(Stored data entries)
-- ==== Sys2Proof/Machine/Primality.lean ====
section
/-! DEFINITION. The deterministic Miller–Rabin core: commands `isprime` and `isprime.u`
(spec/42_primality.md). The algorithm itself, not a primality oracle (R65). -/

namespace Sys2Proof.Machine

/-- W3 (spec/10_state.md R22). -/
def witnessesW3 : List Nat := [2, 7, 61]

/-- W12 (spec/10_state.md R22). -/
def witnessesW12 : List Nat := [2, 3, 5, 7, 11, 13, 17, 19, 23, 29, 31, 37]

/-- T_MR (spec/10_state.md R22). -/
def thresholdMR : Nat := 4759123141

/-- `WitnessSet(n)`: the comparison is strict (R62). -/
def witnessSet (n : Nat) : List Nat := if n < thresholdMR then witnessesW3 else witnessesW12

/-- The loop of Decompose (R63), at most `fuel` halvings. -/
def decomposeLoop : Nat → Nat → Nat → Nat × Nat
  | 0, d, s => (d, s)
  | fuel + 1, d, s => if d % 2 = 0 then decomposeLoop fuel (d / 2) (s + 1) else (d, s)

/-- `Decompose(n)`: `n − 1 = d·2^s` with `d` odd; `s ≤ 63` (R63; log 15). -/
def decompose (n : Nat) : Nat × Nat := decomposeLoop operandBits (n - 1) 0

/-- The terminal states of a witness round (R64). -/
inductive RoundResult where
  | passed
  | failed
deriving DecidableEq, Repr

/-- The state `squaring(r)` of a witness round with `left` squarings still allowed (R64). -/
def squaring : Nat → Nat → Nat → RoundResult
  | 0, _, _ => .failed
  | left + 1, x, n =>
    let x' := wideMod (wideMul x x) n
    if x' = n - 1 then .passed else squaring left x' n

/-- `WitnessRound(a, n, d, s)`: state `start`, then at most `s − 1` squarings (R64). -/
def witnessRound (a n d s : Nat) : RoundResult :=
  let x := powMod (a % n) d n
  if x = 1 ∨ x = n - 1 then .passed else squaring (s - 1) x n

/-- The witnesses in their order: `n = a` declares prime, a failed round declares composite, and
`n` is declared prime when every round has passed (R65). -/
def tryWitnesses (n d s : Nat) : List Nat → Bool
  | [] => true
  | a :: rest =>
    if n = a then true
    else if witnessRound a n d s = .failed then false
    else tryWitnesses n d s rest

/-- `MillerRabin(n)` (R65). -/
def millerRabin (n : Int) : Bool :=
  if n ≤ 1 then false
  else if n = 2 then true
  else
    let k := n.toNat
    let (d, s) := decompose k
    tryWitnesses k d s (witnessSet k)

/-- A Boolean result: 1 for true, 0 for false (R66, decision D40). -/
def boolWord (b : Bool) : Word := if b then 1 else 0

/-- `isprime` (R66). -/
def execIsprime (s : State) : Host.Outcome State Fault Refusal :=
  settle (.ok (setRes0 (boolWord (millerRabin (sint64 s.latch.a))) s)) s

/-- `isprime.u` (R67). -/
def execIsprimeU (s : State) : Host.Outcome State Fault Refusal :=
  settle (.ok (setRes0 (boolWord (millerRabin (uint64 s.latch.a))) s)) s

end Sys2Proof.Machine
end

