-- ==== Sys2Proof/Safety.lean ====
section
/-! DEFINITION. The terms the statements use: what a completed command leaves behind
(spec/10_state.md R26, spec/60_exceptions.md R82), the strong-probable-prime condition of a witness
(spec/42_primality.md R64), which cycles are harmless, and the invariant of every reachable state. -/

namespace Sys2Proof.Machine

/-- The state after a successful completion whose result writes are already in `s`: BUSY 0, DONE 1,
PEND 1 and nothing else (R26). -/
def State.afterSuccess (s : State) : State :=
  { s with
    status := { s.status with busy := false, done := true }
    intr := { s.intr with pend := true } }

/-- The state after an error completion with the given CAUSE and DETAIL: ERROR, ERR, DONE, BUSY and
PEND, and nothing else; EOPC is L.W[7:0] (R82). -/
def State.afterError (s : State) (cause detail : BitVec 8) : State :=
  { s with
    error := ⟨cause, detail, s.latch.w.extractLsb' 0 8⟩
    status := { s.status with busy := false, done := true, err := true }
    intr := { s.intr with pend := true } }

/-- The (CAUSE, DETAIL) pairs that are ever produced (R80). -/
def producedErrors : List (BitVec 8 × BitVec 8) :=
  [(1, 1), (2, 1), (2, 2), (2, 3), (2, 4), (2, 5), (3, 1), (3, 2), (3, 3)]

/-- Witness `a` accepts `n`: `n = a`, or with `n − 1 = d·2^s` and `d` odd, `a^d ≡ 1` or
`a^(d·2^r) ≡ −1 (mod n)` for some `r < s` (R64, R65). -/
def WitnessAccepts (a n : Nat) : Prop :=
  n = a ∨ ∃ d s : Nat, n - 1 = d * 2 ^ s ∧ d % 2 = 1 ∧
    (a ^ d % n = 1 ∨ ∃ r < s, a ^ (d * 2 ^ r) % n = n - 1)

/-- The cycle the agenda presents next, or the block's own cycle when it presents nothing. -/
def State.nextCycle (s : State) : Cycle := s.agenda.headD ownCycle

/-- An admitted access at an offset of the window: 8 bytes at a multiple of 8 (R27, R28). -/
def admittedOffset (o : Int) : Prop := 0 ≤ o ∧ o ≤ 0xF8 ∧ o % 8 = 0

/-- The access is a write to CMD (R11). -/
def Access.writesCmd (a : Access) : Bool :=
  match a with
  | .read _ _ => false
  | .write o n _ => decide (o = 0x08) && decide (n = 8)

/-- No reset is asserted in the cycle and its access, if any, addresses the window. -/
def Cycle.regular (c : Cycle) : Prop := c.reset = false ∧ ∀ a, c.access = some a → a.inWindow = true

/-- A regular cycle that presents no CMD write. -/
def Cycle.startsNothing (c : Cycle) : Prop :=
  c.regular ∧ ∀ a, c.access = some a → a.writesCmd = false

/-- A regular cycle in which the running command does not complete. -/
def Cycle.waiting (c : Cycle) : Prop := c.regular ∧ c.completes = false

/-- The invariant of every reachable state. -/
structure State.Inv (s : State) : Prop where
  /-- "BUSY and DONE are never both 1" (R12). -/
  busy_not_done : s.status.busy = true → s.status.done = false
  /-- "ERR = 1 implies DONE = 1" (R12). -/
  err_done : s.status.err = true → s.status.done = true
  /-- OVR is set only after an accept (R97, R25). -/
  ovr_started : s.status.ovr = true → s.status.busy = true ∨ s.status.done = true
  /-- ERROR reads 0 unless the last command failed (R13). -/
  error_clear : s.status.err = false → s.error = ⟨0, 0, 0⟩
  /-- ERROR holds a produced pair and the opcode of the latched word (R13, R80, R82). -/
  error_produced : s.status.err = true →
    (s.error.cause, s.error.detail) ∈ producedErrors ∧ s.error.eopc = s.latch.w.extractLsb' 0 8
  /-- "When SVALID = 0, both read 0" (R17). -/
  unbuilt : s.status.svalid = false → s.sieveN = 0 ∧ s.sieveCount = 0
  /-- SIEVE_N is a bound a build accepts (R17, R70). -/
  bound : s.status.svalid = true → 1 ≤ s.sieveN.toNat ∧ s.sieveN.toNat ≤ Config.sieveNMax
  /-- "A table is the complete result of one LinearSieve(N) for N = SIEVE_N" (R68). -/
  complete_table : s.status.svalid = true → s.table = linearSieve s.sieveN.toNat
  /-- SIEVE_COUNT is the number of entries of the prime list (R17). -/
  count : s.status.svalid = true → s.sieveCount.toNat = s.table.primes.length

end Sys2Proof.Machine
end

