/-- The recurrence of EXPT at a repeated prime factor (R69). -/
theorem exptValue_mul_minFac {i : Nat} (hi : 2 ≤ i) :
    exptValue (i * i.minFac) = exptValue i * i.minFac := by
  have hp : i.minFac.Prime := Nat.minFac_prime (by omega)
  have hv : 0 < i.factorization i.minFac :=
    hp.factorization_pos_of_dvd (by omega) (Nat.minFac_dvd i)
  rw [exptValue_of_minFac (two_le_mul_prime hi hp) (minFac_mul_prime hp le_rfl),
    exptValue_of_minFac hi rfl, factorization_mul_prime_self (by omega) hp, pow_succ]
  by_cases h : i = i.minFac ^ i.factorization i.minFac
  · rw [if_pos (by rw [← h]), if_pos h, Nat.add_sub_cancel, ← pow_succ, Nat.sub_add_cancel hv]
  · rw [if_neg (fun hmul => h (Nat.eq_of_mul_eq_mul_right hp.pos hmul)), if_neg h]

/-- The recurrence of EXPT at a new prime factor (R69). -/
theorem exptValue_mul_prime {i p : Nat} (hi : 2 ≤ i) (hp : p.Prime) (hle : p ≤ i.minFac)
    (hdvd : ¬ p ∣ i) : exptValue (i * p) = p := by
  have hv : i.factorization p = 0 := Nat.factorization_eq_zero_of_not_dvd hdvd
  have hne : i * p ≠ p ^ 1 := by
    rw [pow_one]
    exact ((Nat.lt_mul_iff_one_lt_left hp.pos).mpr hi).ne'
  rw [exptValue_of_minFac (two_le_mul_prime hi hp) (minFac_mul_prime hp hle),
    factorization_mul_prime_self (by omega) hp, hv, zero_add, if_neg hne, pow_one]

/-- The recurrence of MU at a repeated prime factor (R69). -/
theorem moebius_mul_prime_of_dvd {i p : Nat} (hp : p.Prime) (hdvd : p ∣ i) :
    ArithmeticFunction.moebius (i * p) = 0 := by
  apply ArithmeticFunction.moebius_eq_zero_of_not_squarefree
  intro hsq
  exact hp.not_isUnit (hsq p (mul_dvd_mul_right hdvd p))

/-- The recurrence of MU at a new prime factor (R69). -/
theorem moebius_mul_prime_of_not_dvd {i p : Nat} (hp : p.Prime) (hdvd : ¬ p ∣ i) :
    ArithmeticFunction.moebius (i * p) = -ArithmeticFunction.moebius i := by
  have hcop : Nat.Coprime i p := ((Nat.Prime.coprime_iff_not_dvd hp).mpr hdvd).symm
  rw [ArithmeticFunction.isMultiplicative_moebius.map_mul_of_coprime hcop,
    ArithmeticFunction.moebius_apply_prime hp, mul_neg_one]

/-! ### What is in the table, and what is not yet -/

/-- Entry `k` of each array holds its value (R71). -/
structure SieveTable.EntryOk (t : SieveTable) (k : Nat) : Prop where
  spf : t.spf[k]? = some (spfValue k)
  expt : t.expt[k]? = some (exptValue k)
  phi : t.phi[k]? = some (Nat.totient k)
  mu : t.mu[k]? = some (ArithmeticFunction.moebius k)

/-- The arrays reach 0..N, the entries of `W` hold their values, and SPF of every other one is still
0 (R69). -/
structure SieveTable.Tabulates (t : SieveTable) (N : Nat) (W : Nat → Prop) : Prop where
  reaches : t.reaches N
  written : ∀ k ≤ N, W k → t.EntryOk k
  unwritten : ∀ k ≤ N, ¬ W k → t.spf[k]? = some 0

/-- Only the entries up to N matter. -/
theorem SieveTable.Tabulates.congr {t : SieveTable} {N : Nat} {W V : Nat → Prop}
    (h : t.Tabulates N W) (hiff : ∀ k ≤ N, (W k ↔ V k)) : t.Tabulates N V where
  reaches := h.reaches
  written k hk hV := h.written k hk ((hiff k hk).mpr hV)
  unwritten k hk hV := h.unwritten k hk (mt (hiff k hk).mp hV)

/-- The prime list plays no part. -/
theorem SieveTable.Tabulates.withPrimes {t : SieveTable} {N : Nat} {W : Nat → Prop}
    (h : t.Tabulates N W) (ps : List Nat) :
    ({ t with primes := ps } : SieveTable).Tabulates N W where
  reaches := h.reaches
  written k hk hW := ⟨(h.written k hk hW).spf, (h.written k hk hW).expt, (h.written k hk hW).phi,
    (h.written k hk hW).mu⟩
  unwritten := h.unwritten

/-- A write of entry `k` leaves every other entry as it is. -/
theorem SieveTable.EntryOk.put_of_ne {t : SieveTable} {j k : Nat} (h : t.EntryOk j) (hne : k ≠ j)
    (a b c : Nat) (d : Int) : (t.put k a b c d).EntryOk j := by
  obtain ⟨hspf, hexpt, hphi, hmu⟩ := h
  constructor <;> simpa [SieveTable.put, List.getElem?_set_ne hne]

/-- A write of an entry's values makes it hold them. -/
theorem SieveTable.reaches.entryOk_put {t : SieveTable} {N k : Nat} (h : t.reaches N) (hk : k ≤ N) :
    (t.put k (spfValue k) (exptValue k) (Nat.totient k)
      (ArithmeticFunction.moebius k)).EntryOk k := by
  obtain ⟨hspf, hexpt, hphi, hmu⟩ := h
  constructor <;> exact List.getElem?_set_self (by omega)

#### [YOUR GOAL]
Working from the records above, write out verbatim only the lines from the line containing "else if n = 2 then true" through the line containing "(spec/42_primality.md R64), which".

#### [REPLY]
  else if n = 2 then true
  else
    let k := n.toNat
    let (d, s) := decompose k
    tryWitnesses k d s (witnessSet k)

/-- A Boolean result: 1 for true, 0 for false (R66, decision D40). -/
def boolWord (b : Bool) : Word := if b then 1 else 0

/-- `isprime` (R66). -/
def execIsprime (s : State) : Host.Outcome State Fault Refusal :=
  settle (.ok (setRes0 (boolWord (millerRabin (sint64 s.latch.a))) s)) s

/-- `isprime.u` (R67). -/
def execIsprimeU (s : State) : Host.Outcome State Fault Refusal :=
  settle (.ok (setRes0 (boolWord (millerRabin (uint64 s.latch.a))) s)) s

end Sys2Proof.Machine
end

-- ==== Sys2Proof/Safety.lean ====
section
/-! DEFINITION. The terms the statements use: what a completed command leaves behind
(spec/10_state.md R26, spec/60_exceptions.md R82), the strong-probable-prime condition of a witness
(spec/42_primality.md R64), which cycles are harmless, and the invariant of every reachable state. -/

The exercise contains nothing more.